### PROBLEM TO WORK ON
In this exercise, the entries below are to be transcribed exactly, line by line.

### SOURCE RECORDS
__________
-- ==== Sys2Proof/Proofs/DeviceCommands.lean ====
section
/-! The commands that change the device state: O7. -/

namespace Sys2Proof.Machine

variable {calm hold recount clear : Bool} {u v w : Vital} {code dt : Nat} {q : Request} {s : State}

/-- A request that is served finds the device in a state in which its command is taken (R371). -/
theorem takenIn_of_served (h : Served code dt q s) : takenIn code (atStamp code dt q s).dev.mode = true := by
  obtain ⟨-, hp, -⟩ := h
  exact takenIn_of_preCheck hp

theorem finish_dev (s : State) (code key status : Nat) (p : Bytes) : (finish s code key status p).dev = s.dev :=
  congrArg Outside.dev (finish_outside s code key status p)

/-- A calm reaction leaves the device state. -/
theorem Reacts.mode (h : Reacts true false recount clear v w) : w.mode = v.mode := by
  rcases h.drifts with ⟨d, -, -⟩ | ⟨d, -⟩ | ⟨d, -⟩
  · exact d
  · cases d
  · cases d

theorem enterConfig_mode (s : State) : (enterConfig s).dev.mode = .config :=
  (enterConfig_reacts (recount := false) (clear := false) s).mode

theorem mode_of_sysPreop {m : DevMode} (h : takenIn Cmd.sysPreop m = true) : m = .operational := by
  revert h
  cases m <;> decide

theorem mode_of_safeHold {m : DevMode} (h : takenIn Cmd.safeHold m = true) : m = .preop ∨ m = .operational := by
  revert h
  cases m <;> decide

theorem sysPreop_answers (h : Served Cmd.sysPreop dt q s) : Answers (.sysPreop dt q) Cmd.sysPreop dt q s St.pend
    (fun u p => u.dev.preopPending = true ∧ u.dev.mode = .operational ∧ p = []) := by
  have hm := mode_of_sysPreop (takenIn_of_served h)
  refine answers_pend (body := sysPreopBody) rfl h rfl ?_
  generalize atStamp Cmd.sysPreop dt q s = a at hm
  have ho : ∀ t : State, ((allAxes t).foldl (requestStop false true) t).dev = t.dev := fun t =>
    congrArg Outside.dev (outside_foldl _ (fun s x => requestStop_outside _ _ s x) _ t)
  dsimp only
  rw [ho]
  exact ⟨rfl, hm, rfl⟩

theorem faultClear_answers (h : Served Cmd.faultClear dt q s) (hc : faultCauseActive (atStamp Cmd.faultClear dt q s) = false) :
    Answers (.faultClear dt q) Cmd.faultClear dt q s St.ok (fun u p =>
      u.dev.mode = (if (atStamp Cmd.faultClear dt q s).cyc.running then .preop else .config) ∧ p = []) := by
  have hb : faultClearBody (atStamp Cmd.faultClear dt q s) q (stampOf Cmd.faultClear dt q s) = _ :=
    orElse_pos (Bool.not_eq_true' _ ▸ hc) St.badState _
  refine answers_ok (body := faultClearBody) rfl h hb ⟨?_, rfl⟩
  split
  · rw [changeState_dev]
  · exact enterConfig_mode _

theorem sysPreopDone_runs (hp : (advance dt s).dev.preopPending = true) (hm : (advance dt s).dev.mode = .operational)
    (ha : (advance dt s).axes.all (fun e => e.2.phase == .disabled) = true) :
    Runs (.sysPreopDone dt) s (fun t => t.dev.mode = .preop ∧ t.dev.preopPending = false) := by
  refine ⟨_, congrArg Host.Outcome.next (if_pos ⟨hp, hm, ha⟩), ?_⟩
  dsimp only
  rw [finish_dev, changeState_dev]
  exact ⟨rfl, rfl⟩

/-- Settles O7: each command changes the state from those in which it is taken, and nothing after it in its row changes it again. -/
theorem deviceStateCommands : Obligations.DeviceStateCommands := by
  intro s dt q
  refine ⟨fun h => ?_, sysPreop_answers, fun h => ?_, fun h hd => ?_, faultClear_answers, sysPreopDone_runs⟩
  · exact answers_ok (body := sysOperateBody) rfl h rfl ⟨by rw [changeState_dev], rfl⟩
  · have ho := enterSafeHold_outside _ (mode_of_safeHold (takenIn_of_served h))
    exact answers_ok (body := safeHoldBody) rfl h rfl
      ⟨congrArg (fun o : Outside => o.dev.mode) ho, congrArg (fun o : Outside => o.dev.held) ho, rfl⟩
  · have hb : safeHoldReleaseBody (atStamp Cmd.safeHoldRelease dt q s) q (stampOf Cmd.safeHoldRelease dt q s) = _ :=
      orElse_pos (Bool.not_eq_true' _ ▸ hd) St.badState _
    exact answers_ok (body := safeHoldReleaseBody) rfl h hb ⟨by rw [changeState_dev], rfl⟩

end Sys2Proof.Machine
end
__________
### ANSWER AREA
-- ==== Sys2Proof/Proofs/DeviceCommands.lean ====
section
/-! The commands that change the device state: O7. -/

namespace Sys2Proof.Machine

variable {calm hold recount clear : Bool} {u v w : Vital} {code dt : Nat} {q : Request} {s : State}

/-- A request that is served finds the device in a state in which its command is taken (R371). -/
theorem takenIn_of_served (h : Served code dt q s) : takenIn code (atStamp code dt q s).dev.mode = true := by
  obtain ⟨-, hp, -⟩ := h
  exact takenIn_of_preCheck hp

theorem finish_dev (s : State) (code key status : Nat) (p : Bytes) : (finish s code key status p).dev = s.dev :=
  congrArg Outside.dev (finish_outside s code key status p)

/-- A calm reaction leaves the device state. -/
theorem Reacts.mode (h : Reacts true false recount clear v w) : w.mode = v.mode := by
  rcases h.drifts with ⟨d, -, -⟩ | ⟨d, -⟩ | ⟨d, -⟩
  · exact d
  · cases d
  · cases d

theorem enterConfig_mode (s : State) : (enterConfig s).dev.mode = .config :=
  (enterConfig_reacts (recount := false) (clear := false) s).mode

theorem mode_of_sysPreop {m : DevMode} (h : takenIn Cmd.sysPreop m = true) : m = .operational := by
  revert h
  cases m <;> decide

theorem mode_of_safeHold {m : DevMode} (h : takenIn Cmd.safeHold m = true) : m = .preop ∨ m = .operational := by
  revert h
  cases m <;> decide

theorem sysPreop_answers (h : Served Cmd.sysPreop dt q s) : Answers (.sysPreop dt q) Cmd.sysPreop dt q s St.pend
    (fun u p => u.dev.preopPending = true ∧ u.dev.mode = .operational ∧ p = []) := by
  have hm := mode_of_sysPreop (takenIn_of_served h)
  refine answers_pend (body := sysPreopBody) rfl h rfl ?_
  generalize atStamp Cmd.sysPreop dt q s = a at hm
  have ho : ∀ t : State, ((allAxes t).foldl (requestStop false true) t).dev = t.dev := fun t =>
    congrArg Outside.dev (outside_foldl _ (fun s x => requestStop_outside _ _ s x) _ t)
  dsimp only
  rw [ho]
  exact ⟨rfl, hm, rfl⟩

theorem faultClear_answers (h : Served Cmd.faultClear dt q s) (hc : faultCauseActive (atStamp Cmd.faultClear dt q s) = false) :
    Answers (.faultClear dt q) Cmd.faultClear dt q s St.ok (fun u p =>
      u.dev.mode = (if (atStamp Cmd.faultClear dt q s).cyc.running then .preop else .config) ∧ p = []) := by
  have hb : faultClearBody (atStamp Cmd.faultClear dt q s) q (stampOf Cmd.faultClear dt q s) = _ :=
    orElse_pos (Bool.not_eq_true' _ ▸ hc) St.badState _
  refine answers_ok (body := faultClearBody) rfl h hb ⟨?_, rfl⟩
  split
  · rw [changeState_dev]
  · exact enterConfig_mode _

theorem sysPreopDone_runs (hp : (advance dt s).dev.preopPending = true) (hm : (advance dt s).dev.mode = .operational)
    (ha : (advance dt s).axes.all (fun e => e.2.phase == .disabled) = true) :
    Runs (.sysPreopDone dt) s (fun t => t.dev.mode = .preop ∧ t.dev.preopPending = false) := by
  refine ⟨_, congrArg Host.Outcome.next (if_pos ⟨hp, hm, ha⟩), ?_⟩
  dsimp only
  rw [finish_dev, changeState_dev]
  exact ⟨rfl, rfl⟩

/-- Settles O7: each command changes the state from those in which it is taken, and nothing after it in its row changes it again. -/
theorem deviceStateCommands : Obligations.DeviceStateCommands := by
  intro s dt q
  refine ⟨fun h => ?_, sysPreop_answers, fun h => ?_, fun h hd => ?_, faultClear_answers, sysPreopDone_runs⟩
  · exact answers_ok (body := sysOperateBody) rfl h rfl ⟨by rw [changeState_dev], rfl⟩
  · have ho := enterSafeHold_outside _ (mode_of_safeHold (takenIn_of_served h))
    exact answers_ok (body := safeHoldBody) rfl h rfl
      ⟨congrArg (fun o : Outside => o.dev.mode) ho, congrArg (fun o : Outside => o.dev.held) ho, rfl⟩
  · have hb : safeHoldReleaseBody (atStamp Cmd.safeHoldRelease dt q s) q (stampOf Cmd.safeHoldRelease dt q s) = _ :=
      orElse_pos (Bool.not_eq_true' _ ▸ hd) St.badState _
    exact answers_ok (body := safeHoldReleaseBody) rfl h hb ⟨by rw [changeState_dev], rfl⟩

end Sys2Proof.Machine
end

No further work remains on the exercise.